Горечь, как чёрная зола на коре дерева, и боль, как красный янтарь, вытекающий из рубцовых ран лесов, душили. В горле старого ходячего трупа образовалось что-то, похожее на ком сожалений и памяти, уносимый в сознании потоками реки, когда-то связавшей судьбы двух мечтающих о мире мальчишек, объединённых несчастьем, любовью к семье… доверчивой дружбой.
Хаширама много думал о том, как она закончилась. И хотя он старался не оглядываться назад, не замыкаться, не обращать взор во тьму беззвёздной, безнадёжной ночи ради людей, что доверились ему и поверили в него, он не мог не думать… Не мог не думать…
С первой смертью Мадары умерла и часть его собственной мечты. То была важная часть, без которой прежний, росший ещё с детства облик желания безвозвратно тускнел. Мечта о том, что даже многолетние враги могут снова обрести понимание, если в их сердцах найдётся место для чего-то более важного, чем вечная вражда, и чего-то более сильного, чем вечная боль. Если они откроют друг другу сами души и не обнажат клинки с целью изничтожить нечто столь уязвимое и эфемерное, как дыхание свечи. Каменно-плодородный фундамент, неисчерпаемый, как сама земля, на которой вырастет новая жизнь, и в ней будет место всем, кто разделит за одним столом и саке, и песни, и рыдания.
Если не вышло у них с Мадарой, то у кого тогда выйдет?
Возможно, поэтому Хаширама когда-то перестал верить, что у него получится всё сделать в этой жизни. Он так и не нашёл ответа, но всем сердцем надеялся и желал, чтобы его нашёл тот, кто придёт после, идущий по следам прошедшей истории, легендарных подвигов и загрубевших предательств.
А что до его жизни… Оставалось только идти вперёд. Делать то, что ещё возможно сделать. Всеми способами защищать новый, хрупкий мир от любого, кто намеревался убить его в младенчестве — будь то брат, родич, друг…

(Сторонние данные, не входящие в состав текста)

/-- Settles O20: the instants of the tick and of the CYCLE, given apart, lead through the state that the CYCLE leaves with
the tick still placed. -/
theorem tickAtTheClearIsKept : Obligations.TickAtTheClearIsKept := by
  intro s v hsrf hmode hup
  have hdecode : decode 0x03000000 = .ok .cycle := (decode_eq_cycle_iff _).2 rfl
  have hpv : s.received.pvIn = v := by simp [hup]
  obtain ⟨u, hu, -, hupv, -⟩ := exec_answers_next .cycle s.received
  obtain ⟨a, ha⟩ := exec_cycle_actuates hu (by simpa using hsrf) (by simpa using hmode)
  have htogether : step s = .next (tickEvent u) := by
    simpa [hup] using step_of_decode (by rw [hup]) (by rw [hup]) hdecode hu
  have hcycle : step ((s.received.given (tickInstant v)).given (commandInstant 0x03000000 v)) =
      .next (u.given (tickInstant v)) := by
    refine step_of_decode rfl rfl hdecode ?_
    rw [received_given hpv]
    exact exec_cycle_given hu _
  have htick : step (u.given (tickInstant v)) = .next (tickEvent u) := by
    rw [step_tick _ v rfl, received_given (hupv.trans hpv)]
  refine ⟨tickEvent u, a, htogether, rfl, by simpa using ha, ?_⟩
  rw [run_succ 1 _ _ hcycle, run_succ 0 _ _ htick, run_zero]

/-- Settles O47, command by command: only CYCLE requests a sample, first of all, and each command ends in its response. -/
theorem sampleRequestedOncePerCycle : Obligations.SampleRequestedOncePerCycle := by
  intro s i
  obtain ⟨t, ht, -⟩ := exec_answers_next i s
  cases exec_effect ht with
  | rejected _ hst =>
    have hi : i ≠ .cycle := fun h => hst (h ▸ rfl)
    exact ⟨_, [.response (operandStatus s.cfg.hasDebug i) 0], ht, by simp, by simp [hi], by simp, fun h => absurd h hi⟩
  | setmode imm => exact ⟨_, [.response .ok 0], ht, by simp⟩
  | reset => exact ⟨_, [.response .ok 0], ht, by simp⟩
  | cycleWithLaw =>
    exact ⟨_, [.pvReq, .actuate (saturate s.cfg (lawU s.cfg (clearSrf (shiftMeasurement s)).toBlock)), .response .ok 0], ht,
      by simp⟩
  | cycleWithoutLaw => exact ⟨_, [.pvReq, .response .ok 0], ht, by simp⟩
  | setout imm =>
    exact ⟨_, [.actuate (saturate s.cfg (sext16 imm)), .response .ok ((saturate s.cfg (sext16 imm)).setWidth 64)], ht,
      by simp⟩
  | rd ra => exact ⟨_, [.response .ok (readIndex s ra)], ht, by simp⟩
  | wr r imm => exact ⟨_, [.response .ok 0], ht, by simp⟩

/-- Settles O14: the two sources of the next instant, and the step at an instant whose word decodes. -/
theorem stepRunsDecodedCommand : Obligations.StepRunsDecodedCommand := by
  refine ⟨fun s p rest h => ⟨upcoming_of_inbox_cons h, received_of_inbox_cons h⟩,
    fun s h => ⟨upcoming_of_inbox_nil h, received_of_inbox_nil h⟩, ?_⟩
  intro s w i hrst hcmd hdecode
  obtain ⟨t, ht, -⟩ := exec_answers_next i s.received
  exact ⟨t, ht, step_of_decode hrst hcmd hdecode ht⟩

/-- Settles O15: such a step only takes the instant. -/
theorem stepWithoutInputHolds : Obligations.StepWithoutInputHolds := by
  intro s hrst htick hcmd
  exact ⟨step_of_no_input hrst htick hcmd, by simp⟩

end Sys2Proof.Settled
end

section
/-! SUPPORT. Encoding against decoding and against the opcode map (30_encoding.md R71, R74, R76, R78), and the response in
which every command ends (R80). -/

namespace Sys2Proof.Machine

/-- An instruction's word decodes to it: no operand is lost (30_encoding.md R71, R73). -/
@[simp] theorem decode_encode (i : Instr) : decode (encode i) = .ok i := by
  cases i <;> simp [decode, encode]

theorem decode_eq_ok_iff (w : Word) (i : Instr) : decode w = .ok i ↔ w = encode i := by
  constructor
  · exact fun h => (encode_of_decode h).symm
  · rintro rfl
    exact decode_encode i

/-- The opcode alone decides whether a word is rejected for it (30_encoding.md R76). -/
theorem decode_eq_illegalOpcode_iff (w : Word) :
    decode w = .error .illegalOpcode ↔ ¬ (0x01 ≤ w.toNat / 2 ^ 24 ∧ w.toNat / 2 ^ 24 ≤ 0x06) := by
  rw [← opField_toNat]
  unfold decode
  split
  case h_6 hop => simp [hop]
  case h_7 => simp only [imp_false, true_iff] at *; omega
  all_goals
    next hop => split <;> simp [hop]

/-! The opcode map, field by field. -/

/-- The opcode map with its patterns and masks cut into fields: what it asks of the opcode, of `ra` and of `imm`
(30_encoding.md R74). -/
theorem opcodeTable_fields : opcodeTable =
    [⟨"SETMODE", packWord 0x01 0 0, packWord 0xFF 0xFF 0⟩, ⟨"RESET", packWord 0x02 0 0, packWord 0xFF 0xFF 0xFFFF⟩,
     ⟨"CYCLE", packWord 0x03 0 0, packWord 0xFF 0xFF 0xFFFF⟩, ⟨"SETOUT", packWord 0x04 0 0, packWord 0xFF 0xFF 0⟩,
     ⟨"RD", packWord 0x05 0 0, packWord 0xFF 0 0xFFFF⟩, ⟨"WR", packWord 0x06 0 0, packWord 0xFF 0 0⟩] := by
  decide

/-- A word selects a row exactly when each of its fields, masked, is the row's. -/
theorem selects_packWord (name : String) (op ra opMask raMask : Byte) (imm immMask : Half) (w : Word) :
    (OpcodeRow.mk name (packWord op ra imm) (packWord opMask raMask immMask)).selects w = true ↔
      opField w &&& opMask = op ∧ raField w &&& raMask = ra ∧ immField w &&& immMask = imm := by
  rw [← packWord_inj, ← packWord_and, packWord_fields]
  exact beq_iff_eq

theorem byte_and_ones (x : Byte) : x &&& 0xFF#8 = x := BitVec.and_allOnes

theorem half_and_ones (x : Half) : x &&& 0xFFFF#16 = x := BitVec.and_allOnes

/-- A word that selects a row is an instruction's word: the masks leave out only the operands (30_encoding.md R74). -/
theorem exists_encode_of_selects {r : OpcodeRow} (hr : r ∈ opcodeTable) {w : Word} (hw : r.selects w = true) :
    ∃ i, w = encode i := by
  rw [opcodeTable_fields] at hr
  simp only [List.mem_cons, List.not_mem_nil, or_false] at hr
  rw [← packWord_fields w]
  obtain rfl | rfl | rfl | rfl | rfl | rfl := hr
  · obtain ⟨hop, hra⟩ : opField w = 0x01 ∧ raField w = 0 := by simpa [selects_packWord, byte_and_ones] using hw
    exact ⟨.setmode (immField w), by rw [hop, hra]; rfl⟩
  · obtain ⟨hop, hra, himm⟩ : opField w = 0x02 ∧ raField w = 0 ∧ immField w = 0 := by
      simpa [selects_packWord, byte_and_ones, half_and_ones] using hw
    exact ⟨.reset, by rw [hop, hra, himm]; rfl⟩
  · obtain ⟨hop, hra, himm⟩ : opField w = 0x03 ∧ raField w = 0 ∧ immField w = 0 := by
      simpa [selects_packWord, byte_and_ones, half_and_ones] using hw
    exact ⟨.cycle, by rw [hop, hra, himm]; rfl⟩
  · obtain ⟨hop, hra⟩ : opField w = 0x04 ∧ raField w = 0 := by simpa [selects_packWord, byte_and_ones] using hw
    exact ⟨.setout (immField w), by rw [hop, hra]; rfl⟩
  · obtain ⟨hop, himm⟩ : opField w = 0x05 ∧ immField w = 0 := by
      simpa [selects_packWord, byte_and_ones, half_and_ones] using hw
    exact ⟨.rd (raField w), by rw [hop, himm]; rfl⟩
  · have hop : opField w = 0x06 := by simpa [selects_packWord, byte_and_ones] using hw
    exact ⟨.wr (raField w) (immField w), by rw [hop]; rfl⟩

/-- A rejected word selects no row (30_encoding.md R78). -/
theorem selectedRows_of_decode_error {w : Word} {e : DecodeError} (h : decode w = .error e) :
    opcodeTable.filter (fun r => r.selects w) = [] := by
  rw [List.filter_eq_nil_iff]
  intro r hr hsel
  obtain ⟨i, rfl⟩ := exists_encode_of_selects hr hsel
  simp at h

/-- An instruction's word selects one row, which carries its mnemonic (30_encoding.md R74, R78). -/
theorem selectedRows_encode (i : Instr) :
    ∃ r, opcodeTable.filter (fun r => r.selects (encode i)) = [r] ∧ r.name = mnemonic i := by
  rw [← List.map_eq_singleton_iff]
  cases i <;> simp [opcodeTable_fields, selects_packWord, encode, mnemonic]

/-! The response of a command. -/

@[simp] theorem statusCode_eq_zero_iff (st : Status) : statusCode st = 0x00 ↔ st = .ok := by
  cases st <;> simp [statusCode]

theorem statusCode_toNat_le (st : Status) : (statusCode st).toNat ≤ 0x05 := by
  cases st <;> simp [statusCode]

/-- From `s` to `t` the block answered once, last of all it emitted, and a rejection emitted nothing else and carries no
data (30_encoding.md R80). -/
def EndsInResponse (s t : State) : Prop :=
  ∃ out st d, t.log = s.log ++ out ++ [.response st d] ∧ responses out = [] ∧ (st ≠ .ok → d = 0 ∧ out = [])

theorem reject_endsInResponse (st : Status) (s : State) : EndsInResponse s (reject st s) :=
  ⟨[], st, 0, by simp⟩

/-- A command that emitted `out`, with no response among it, ends when it answers OK. -/
theorem respond_ok_endsInResponse {s u : State} (out : List PortEvent) (d : Dword) (hlog : u.log = s.log ++ out)
    (hout : responses out = []) : EndsInResponse s (respond .ok d u) :=
  ⟨out, .ok, d, by simp [hlog], hout, by simp⟩

theorem exec_endsInResponse {i : Instr} {s t : State} (h : exec i s = .next t) : EndsInResponse s t := by
  cases exec_effect h with
  | rejected => exact reject_endsInResponse _ s
  | setmode imm hst => exact respond_ok_endsInResponse [] 0 (by simp) rfl
  | reset => exact respond_ok_endsInResponse [] 0 (by simp) rfl
  | cycleWithLaw hdue =>
    exact respond_ok_endsInResponse [.pvReq, .actuate (saturate s.cfg (lawU s.cfg (clearSrf (shiftMeasurement s)).toBlock))] 0
      (by simp) rfl
  | cycleWithoutLaw hdue => exact respond_ok_endsInResponse [.pvReq] 0 rfl rfl
  | setout imm => exact respond_ok_endsInResponse [.actuate (saturate s.cfg (sext16 imm))] _ rfl rfl
  | rd ra hst => exact respond_ok_endsInResponse [] _ (by simp) rfl
  | wr r imm hw hv => exact respond_ok_endsInResponse [] 0 (by simp) rfl

/-- Every command word is answered, whether it decodes or not (30_encoding.md R80). -/
theorem command_endsInResponse (w : Word) (s : State) : ∃ t, command w s = .next t ∧ EndsInResponse s t := by
  unfold command
  cases decode w with
  | ok i =>
    obtain ⟨t, ht, -⟩ := exec_answers_next i s
    exact ⟨t, ht, exec_endsInResponse ht⟩
  | error e => exact ⟨_, rfl, reject_endsInResponse e.status s⟩

end Sys2Proof.Machine
end

section
/-! PROOFS. The statements about encoding and responses (30_encoding.md), settled. -/

namespace Sys2Proof.Settled

open Sys2Proof.Machine

/-- Settles O1: decoding and encoding undo each other. -/
theorem decodeEncodeAgree : Obligations.DecodeEncodeAgree := decode_eq_ok_iff

/-- Settles O2, by what the word decodes to. -/
theorem decodingIsTotal : Obligations.DecodingIsTotal := by
  intro w legalOp rows
  have hlegal : decode w ≠ .error .illegalOpcode → legalOp := not_imp_comm.1 (decode_eq_illegalOpcode_iff w).2
  cases hw : decode w with
  | error e =>
    have hrows : rows = [] := selectedRows_of_decode_error hw
    cases e with
    | illegalOpcode => exact Or.inl ⟨rfl, (decode_eq_illegalOpcode_iff w).1 hw, hrows⟩
    | reservedField => exact Or.inr (Or.inl ⟨rfl, hlegal (by simp [hw]), hrows⟩)
  | ok i =>
    obtain rfl := (decode_eq_ok_iff w i).1 hw
    obtain ⟨r, hrows, hname⟩ := selectedRows_encode i
    exact Or.inr (Or.inr ⟨i, r, rfl, hlegal (by simp [hw]), hrows, hname⟩)

/-- Settles O12: the step at such an instant is the command alone, and every command ends in its response. -/
theorem oneResponsePerCommand : Obligations.OneResponsePerCommand := by
  intro s w v hup
  obtain ⟨t, ht, out, st, d, hlog, hout, hrejected⟩ := command_endsInResponse w s.received
  exact ⟨t, out, st, d, (step_command s w v hup).trans ht, by simpa using hlog, hout, statusCode_toNat_le st,
    statusCode_eq_zero_iff st, hrejected⟩

/-- Settles O3: each word is its instruction's, and the operands read as the examples say. -/
theorem encodingExamples : Obligations.EncodingExamples := by
  simp only [Obligations.EncodingExamples, decode_eq_ok_iff]
  decide

/-- Settles O4: each expansion is the pseudo-instruction's definition, and its word is computed. -/
theorem pseudoInstructionWords : Obligations.PseudoInstructionWords := by
  unfold Obligations.PseudoInstructionWords
  decide

end Sys2Proof.Settled
end

section
/-! SUPPORT. The reserved words of a legal opcode (30_encoding.md R77), and what RESET, SETMODE and a CYCLE that runs the law
leave (40_mode_reset.md R100 to R105). -/

namespace Sys2Proof.Machine

/-! Reserved words. -/

/-- A word of a legal opcode that is no instruction's word is reserved (30_encoding.md R77). -/
theorem decode_eq_reservedField_of_forall_ne {w : Word} (hop : 0x01 ≤ w.toNat / 2 ^ 24 ∧ w.toNat / 2 ^ 24 ≤ 0x06)
    (hne : ∀ i, w ≠ encode i) : decode w = .error .reservedField := by
  cases hw : decode w with
  | ok i => exact absurd ((decode_eq_ok_iff w i).1 hw) (hne i)
  | error e =>
    cases e with
    | illegalOpcode => exact absurd hop ((decode_eq_illegalOpcode_iff w).1 hw)
    | reservedField => rfl

/-- Opcode 0x02 is RESET's alone (30_encoding.md R74). -/
theorem eq_reset_of_opcode {i : Instr} (h : (encode i).toNat / 2 ^ 24 = 0x02) : i = .reset := by
  rw [← opField_toNat] at h
  cases i <;> simp [encode] at h ⊢

/-- Opcode 0x01 is SETMODE's alone, whose `ra` is zero (30_encoding.md R74). -/
theorem raField_eq_zero_of_opcode_setmode {i : Instr} (h : (encode i).toNat / 2 ^ 24 = 0x01) : raField (encode i) = 0 := by
  rw [← opField_toNat] at h
  cases i <;> simp [encode] at h ⊢

/-! RESET. -/

theorem exec_reset (s : State) : exec .reset s = .next (respond .ok 0 (doReset s)) := rfl

/-- Clearing twice is clearing once. -/
theorem doReset_doReset (s : State) : doReset (doReset s) = doReset s := by
  cases hd : s.cfg.hasDebug <;> simp [doReset_eq, hd]

/-- The full reset neither reads nor writes SRF (40_mode_reset.md R102). -/
theorem doReset_setSrf (s : State) : doReset (setSrf s) = setSrf (doReset s) := by
  simp [doReset_eq, setSrf]

/-- The full reset neither reads nor writes the record of outputs. -/
theorem doReset_respond (st : Status) (d : Dword) (s : State) : doReset (respond st d s) = respond st d (doReset s) := by
  simp [doReset_eq, respond, emit]

/-! SETMODE. -/

/-- SETMODE with mode code 0 or 1 is accepted (40_mode_reset.md R103). -/
theorem exec_setmode_of_le {imm : Half} (h : imm.toNat ≤ 1) (s : State) :
    exec (.setmode imm) s = .next (setmode imm s) := by
  have hst : setmodeStatus imm = .ok := by rw [setmodeStatus_eq, if_neg (by omega)]
  simp only [exec, execSetmode, hst, runIfOk_ok]

/-- SETMODE with any other code is rejected (40_mode_reset.md R103). -/
theorem exec_setmode_of_lt {imm : Half} (h : 1 < imm.toNat) (s : State) :
    exec (.setmode imm) s = .next (reject .errRange s) := by
  have hst : setmodeStatus imm = .errRange := by rw [setmodeStatus_eq, if_pos h]
  simp only [exec, execSetmode, hst, runIfOk_reject _ _ _ (show Status.errRange ≠ .ok by decide)]

/-- A value that fits a byte is stored in an 8-bit register unchanged (40_mode_reset.md R103, 43_register_access.md R168). -/
theorem lowByte_toNat {imm : Half} (h : imm.toNat ≤ 255) : (imm.extractLsb' 0 8).toNat = imm.toNat := by
  rw [BitVec.extractLsb'_toNat, Nat.shiftRight_zero]
  omega

/-! The writers of MODE. -/

theorem setmode_le_of_status {imm : Half} (h : setmodeStatus imm = .ok) : imm.toNat ≤ 1 := by
  rw [setmodeStatus_eq] at h
  by_contra hlt
  rw [if_pos (by omega)] at h
  cases h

«Ты говорил, друг мой, что люди обретут мир только тогда, когда они наконец найдут в себе мужество открыться друг перед другом, безраздельно довериться — я помнил об этих словах до самой смерти, я мечтал об их воплощении в нашем тяжёлом, построенном из пыли и валунов мире. Но ни мне, ни тебе не хватило мужества сделать их реальностью».
Он ушёл, закрывшись от мира, сварившись в кипятке собственных горько-солёных непролитых слёз и сгорев в выжигающей кислород ярости. Он — остался дома, остался со смиренно склонённой к земле ураганами и потрясениями верой в сердце и с несмело крепнущей надеждой, возложенной на людей, сами в себя не веривших. Они оба — убедились, что существуют вынужденные жертвы; что существуют вещи, которые изменить нельзя. Оказался ли хоть один из них полностью прав? Оба потеряли надежду в то, во что верили. Сейчас Хаширама знал это: от Мадары его самого отличало лишь отчаяние и скопившаяся вокруг и внутри сердца пустота, разделившие друзей-… врагов сильнее, чем река разделяет берега.
Не хотелось уходить в сожалениях. В мыслях о том, что могло случиться и что можно было предотвратить; в забытых важных вещах и разрушенных мечтах; со вкусом пепла и гари на языке. Тобирама бы не сожалел, потому что он не знал. Он сказал бы, что Мадара заслужил то, что получил; сказал бы, что ему вернулось ответным ветром всё то, что Учиха посеял; что тьма чужих сердец обернулась против него самого.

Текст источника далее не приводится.